====== Data excerpts ======
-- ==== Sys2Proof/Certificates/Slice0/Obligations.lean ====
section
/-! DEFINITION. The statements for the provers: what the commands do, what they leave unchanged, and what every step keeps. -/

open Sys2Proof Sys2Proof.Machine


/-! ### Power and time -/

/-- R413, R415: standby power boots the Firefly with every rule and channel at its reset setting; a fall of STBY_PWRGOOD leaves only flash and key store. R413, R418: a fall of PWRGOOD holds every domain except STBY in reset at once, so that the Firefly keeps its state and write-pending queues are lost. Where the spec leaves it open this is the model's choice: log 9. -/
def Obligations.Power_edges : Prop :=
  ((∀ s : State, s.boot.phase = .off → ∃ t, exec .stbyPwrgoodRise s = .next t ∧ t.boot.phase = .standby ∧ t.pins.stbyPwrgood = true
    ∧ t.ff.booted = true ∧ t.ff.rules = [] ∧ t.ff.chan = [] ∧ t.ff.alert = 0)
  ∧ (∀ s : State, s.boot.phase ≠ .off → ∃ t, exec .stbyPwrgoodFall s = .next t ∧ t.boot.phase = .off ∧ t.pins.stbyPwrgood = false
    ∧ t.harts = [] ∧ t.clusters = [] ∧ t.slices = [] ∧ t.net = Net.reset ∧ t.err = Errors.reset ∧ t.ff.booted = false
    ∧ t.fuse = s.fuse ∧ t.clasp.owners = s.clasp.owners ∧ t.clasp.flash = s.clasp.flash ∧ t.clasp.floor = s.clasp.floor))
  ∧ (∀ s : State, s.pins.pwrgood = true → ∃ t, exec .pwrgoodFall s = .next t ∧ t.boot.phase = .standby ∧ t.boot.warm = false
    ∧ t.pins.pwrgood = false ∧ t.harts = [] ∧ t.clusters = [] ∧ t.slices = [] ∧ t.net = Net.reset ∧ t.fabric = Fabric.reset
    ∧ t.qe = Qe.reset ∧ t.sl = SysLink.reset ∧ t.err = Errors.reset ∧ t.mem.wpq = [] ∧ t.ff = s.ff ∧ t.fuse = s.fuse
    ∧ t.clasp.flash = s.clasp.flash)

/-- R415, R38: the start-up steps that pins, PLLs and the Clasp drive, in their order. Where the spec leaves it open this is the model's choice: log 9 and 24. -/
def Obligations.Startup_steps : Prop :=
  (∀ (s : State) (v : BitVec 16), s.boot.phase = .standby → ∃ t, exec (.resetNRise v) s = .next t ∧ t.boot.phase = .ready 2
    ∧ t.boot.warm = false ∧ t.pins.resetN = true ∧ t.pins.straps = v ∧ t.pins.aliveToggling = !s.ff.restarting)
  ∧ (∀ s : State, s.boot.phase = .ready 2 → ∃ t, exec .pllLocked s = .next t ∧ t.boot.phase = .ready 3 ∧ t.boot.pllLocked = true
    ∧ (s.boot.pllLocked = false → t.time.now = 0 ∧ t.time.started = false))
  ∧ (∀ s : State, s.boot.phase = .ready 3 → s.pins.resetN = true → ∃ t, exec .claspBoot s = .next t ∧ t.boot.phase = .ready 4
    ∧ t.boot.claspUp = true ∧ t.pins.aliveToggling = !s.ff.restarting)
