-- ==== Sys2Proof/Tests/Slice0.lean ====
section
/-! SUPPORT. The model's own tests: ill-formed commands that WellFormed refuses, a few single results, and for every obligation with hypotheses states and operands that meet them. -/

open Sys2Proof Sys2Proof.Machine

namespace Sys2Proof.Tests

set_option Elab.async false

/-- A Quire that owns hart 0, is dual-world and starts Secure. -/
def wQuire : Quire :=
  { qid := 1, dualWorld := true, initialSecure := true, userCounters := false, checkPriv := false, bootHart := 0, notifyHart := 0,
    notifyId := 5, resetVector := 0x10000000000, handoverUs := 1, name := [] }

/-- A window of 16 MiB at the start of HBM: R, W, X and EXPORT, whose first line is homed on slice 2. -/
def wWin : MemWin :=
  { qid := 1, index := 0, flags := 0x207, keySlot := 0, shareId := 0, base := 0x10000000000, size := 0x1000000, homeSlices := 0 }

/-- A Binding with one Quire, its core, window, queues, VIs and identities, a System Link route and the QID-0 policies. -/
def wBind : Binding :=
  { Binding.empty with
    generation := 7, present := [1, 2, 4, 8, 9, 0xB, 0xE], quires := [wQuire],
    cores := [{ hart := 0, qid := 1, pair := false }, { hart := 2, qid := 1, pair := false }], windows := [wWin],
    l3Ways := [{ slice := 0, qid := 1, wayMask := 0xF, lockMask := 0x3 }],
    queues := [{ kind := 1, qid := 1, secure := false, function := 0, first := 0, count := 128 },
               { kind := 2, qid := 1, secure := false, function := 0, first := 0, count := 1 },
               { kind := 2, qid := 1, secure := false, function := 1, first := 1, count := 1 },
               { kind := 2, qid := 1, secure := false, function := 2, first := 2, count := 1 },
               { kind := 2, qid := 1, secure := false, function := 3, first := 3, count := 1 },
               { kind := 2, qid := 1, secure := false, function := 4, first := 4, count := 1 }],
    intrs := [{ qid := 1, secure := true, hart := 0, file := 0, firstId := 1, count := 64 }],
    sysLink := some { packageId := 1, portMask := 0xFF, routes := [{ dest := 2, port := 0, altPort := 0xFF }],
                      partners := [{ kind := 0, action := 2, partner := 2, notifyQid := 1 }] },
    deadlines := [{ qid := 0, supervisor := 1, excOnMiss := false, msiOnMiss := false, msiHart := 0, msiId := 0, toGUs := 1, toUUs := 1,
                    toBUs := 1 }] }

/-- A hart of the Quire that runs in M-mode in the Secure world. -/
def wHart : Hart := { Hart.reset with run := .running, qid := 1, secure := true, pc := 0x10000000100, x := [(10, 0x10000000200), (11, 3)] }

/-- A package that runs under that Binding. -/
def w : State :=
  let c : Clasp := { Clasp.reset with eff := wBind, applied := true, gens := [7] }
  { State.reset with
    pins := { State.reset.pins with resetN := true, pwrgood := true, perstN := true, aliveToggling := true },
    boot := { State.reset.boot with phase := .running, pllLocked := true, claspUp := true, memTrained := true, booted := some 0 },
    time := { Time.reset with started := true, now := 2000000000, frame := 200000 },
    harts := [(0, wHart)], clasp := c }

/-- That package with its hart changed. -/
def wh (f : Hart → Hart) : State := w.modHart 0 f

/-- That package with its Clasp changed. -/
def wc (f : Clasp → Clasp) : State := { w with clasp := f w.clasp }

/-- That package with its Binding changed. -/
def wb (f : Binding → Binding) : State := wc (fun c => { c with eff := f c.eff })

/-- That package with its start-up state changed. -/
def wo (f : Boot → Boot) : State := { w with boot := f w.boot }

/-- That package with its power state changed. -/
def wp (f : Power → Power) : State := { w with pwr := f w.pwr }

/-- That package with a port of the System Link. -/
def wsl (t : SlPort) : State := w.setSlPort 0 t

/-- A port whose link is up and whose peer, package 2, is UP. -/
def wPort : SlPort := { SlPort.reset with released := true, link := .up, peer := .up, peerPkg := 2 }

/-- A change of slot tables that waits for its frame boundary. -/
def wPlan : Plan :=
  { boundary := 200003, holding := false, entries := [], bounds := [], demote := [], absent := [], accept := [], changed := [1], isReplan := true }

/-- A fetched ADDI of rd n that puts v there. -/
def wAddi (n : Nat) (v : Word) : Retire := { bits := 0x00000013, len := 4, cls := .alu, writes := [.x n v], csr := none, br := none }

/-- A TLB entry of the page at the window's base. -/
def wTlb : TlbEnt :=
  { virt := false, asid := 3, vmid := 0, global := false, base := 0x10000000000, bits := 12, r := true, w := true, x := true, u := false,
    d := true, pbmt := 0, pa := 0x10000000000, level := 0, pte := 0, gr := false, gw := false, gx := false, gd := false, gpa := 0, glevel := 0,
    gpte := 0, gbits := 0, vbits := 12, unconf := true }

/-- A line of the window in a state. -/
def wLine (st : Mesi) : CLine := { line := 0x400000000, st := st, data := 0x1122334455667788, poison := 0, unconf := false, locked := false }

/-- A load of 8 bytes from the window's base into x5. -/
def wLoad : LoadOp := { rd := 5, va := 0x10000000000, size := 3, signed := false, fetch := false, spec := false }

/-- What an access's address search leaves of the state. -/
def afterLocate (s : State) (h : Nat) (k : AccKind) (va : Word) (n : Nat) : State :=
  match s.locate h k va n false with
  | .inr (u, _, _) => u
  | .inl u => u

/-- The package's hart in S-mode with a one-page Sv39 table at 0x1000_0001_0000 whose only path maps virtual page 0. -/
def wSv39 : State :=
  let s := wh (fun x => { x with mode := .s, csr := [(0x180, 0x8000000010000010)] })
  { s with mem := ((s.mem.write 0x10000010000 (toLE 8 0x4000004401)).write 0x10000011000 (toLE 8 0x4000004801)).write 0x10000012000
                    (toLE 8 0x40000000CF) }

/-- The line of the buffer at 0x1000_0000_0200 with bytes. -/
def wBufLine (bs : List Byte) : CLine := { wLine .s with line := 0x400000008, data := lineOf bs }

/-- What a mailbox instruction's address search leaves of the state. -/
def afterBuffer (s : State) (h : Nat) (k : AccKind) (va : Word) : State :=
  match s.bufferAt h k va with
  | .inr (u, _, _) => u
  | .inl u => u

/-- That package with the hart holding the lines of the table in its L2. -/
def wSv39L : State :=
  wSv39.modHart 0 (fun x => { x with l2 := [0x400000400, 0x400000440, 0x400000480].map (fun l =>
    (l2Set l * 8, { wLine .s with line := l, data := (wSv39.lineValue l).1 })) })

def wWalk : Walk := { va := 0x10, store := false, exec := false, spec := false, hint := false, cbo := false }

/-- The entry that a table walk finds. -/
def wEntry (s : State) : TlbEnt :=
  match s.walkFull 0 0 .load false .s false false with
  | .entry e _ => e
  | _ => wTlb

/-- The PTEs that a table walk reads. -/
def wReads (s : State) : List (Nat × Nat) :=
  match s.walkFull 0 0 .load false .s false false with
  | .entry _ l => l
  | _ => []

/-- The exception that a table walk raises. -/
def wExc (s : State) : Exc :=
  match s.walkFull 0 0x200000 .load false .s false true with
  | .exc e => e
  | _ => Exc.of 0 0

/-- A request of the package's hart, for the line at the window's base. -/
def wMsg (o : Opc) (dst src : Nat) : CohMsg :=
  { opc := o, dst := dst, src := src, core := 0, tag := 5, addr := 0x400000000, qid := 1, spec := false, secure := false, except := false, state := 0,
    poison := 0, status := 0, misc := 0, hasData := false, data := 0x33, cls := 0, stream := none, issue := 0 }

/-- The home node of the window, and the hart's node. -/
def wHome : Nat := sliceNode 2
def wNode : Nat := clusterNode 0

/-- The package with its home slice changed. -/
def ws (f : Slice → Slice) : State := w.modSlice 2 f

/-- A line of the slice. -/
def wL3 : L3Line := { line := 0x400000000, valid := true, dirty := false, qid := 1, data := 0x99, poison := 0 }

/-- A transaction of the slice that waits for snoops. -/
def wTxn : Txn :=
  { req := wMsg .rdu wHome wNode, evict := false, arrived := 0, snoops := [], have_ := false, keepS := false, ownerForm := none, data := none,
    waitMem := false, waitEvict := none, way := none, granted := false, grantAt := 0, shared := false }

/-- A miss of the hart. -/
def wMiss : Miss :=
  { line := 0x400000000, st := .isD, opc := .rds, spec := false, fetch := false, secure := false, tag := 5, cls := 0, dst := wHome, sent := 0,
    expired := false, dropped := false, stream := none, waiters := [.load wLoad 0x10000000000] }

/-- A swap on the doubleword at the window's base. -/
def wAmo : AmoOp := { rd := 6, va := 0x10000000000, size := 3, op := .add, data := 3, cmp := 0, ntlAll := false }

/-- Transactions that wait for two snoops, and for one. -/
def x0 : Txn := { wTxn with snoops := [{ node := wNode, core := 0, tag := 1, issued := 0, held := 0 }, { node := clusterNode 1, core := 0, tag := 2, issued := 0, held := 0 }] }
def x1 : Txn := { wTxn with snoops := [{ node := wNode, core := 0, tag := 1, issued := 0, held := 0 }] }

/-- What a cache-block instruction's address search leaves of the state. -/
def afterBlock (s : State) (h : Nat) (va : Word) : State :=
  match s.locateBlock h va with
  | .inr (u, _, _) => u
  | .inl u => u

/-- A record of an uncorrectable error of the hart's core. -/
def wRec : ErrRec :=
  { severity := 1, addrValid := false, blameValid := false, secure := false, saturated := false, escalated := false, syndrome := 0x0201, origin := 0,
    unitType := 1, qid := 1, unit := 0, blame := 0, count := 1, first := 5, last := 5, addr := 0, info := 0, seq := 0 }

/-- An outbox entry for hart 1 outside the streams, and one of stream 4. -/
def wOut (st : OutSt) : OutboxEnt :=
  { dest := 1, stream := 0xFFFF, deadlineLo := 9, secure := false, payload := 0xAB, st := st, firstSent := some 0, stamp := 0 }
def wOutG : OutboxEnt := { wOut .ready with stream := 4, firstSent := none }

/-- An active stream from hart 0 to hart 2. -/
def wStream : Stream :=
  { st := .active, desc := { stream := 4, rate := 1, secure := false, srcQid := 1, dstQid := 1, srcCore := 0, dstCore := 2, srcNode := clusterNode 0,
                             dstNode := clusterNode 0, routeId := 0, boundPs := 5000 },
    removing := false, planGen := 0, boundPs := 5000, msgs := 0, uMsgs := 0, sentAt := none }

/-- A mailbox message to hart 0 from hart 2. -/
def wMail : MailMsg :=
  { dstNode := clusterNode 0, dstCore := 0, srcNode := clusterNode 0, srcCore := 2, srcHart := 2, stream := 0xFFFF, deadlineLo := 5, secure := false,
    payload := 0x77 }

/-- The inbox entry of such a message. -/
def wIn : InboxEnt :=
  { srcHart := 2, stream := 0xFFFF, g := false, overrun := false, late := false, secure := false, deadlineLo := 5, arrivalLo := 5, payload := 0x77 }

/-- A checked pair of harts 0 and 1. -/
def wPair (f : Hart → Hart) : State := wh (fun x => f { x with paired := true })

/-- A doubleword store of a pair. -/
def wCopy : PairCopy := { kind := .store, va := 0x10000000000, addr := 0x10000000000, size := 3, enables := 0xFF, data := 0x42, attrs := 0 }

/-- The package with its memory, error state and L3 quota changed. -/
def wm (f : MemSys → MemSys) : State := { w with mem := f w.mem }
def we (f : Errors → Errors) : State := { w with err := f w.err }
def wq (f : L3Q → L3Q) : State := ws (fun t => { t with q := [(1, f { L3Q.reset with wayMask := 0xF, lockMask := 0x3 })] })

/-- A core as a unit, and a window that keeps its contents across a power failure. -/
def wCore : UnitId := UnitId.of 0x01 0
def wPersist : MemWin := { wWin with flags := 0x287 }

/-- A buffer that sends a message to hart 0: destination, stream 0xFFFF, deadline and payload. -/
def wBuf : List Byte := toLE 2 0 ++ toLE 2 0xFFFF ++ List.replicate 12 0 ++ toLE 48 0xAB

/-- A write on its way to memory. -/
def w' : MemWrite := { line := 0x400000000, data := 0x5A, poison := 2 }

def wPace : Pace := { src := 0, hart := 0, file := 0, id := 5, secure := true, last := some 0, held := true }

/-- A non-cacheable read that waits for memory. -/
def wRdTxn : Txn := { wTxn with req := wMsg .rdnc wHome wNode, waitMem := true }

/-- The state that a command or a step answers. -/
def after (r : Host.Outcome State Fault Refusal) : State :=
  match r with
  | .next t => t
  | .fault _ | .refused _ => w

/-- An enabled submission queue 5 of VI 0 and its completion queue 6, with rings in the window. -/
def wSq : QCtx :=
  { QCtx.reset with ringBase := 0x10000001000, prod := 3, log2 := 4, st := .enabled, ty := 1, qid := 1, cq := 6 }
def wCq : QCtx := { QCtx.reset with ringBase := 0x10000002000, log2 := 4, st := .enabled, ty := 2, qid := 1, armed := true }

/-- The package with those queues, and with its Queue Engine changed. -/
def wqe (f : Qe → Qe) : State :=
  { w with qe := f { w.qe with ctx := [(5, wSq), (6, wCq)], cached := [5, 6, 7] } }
======
Pull out every line of the entries that includes the word "firstSent".

■ Reply:
  { dest := 1, stream := 0xFFFF, deadlineLo := 9, secure := false, payload := 0xAB, st := st, firstSent := some 0, stamp := 0 }
def wOutG : OutboxEnt := { wOut .ready with stream := 4, firstSent := none }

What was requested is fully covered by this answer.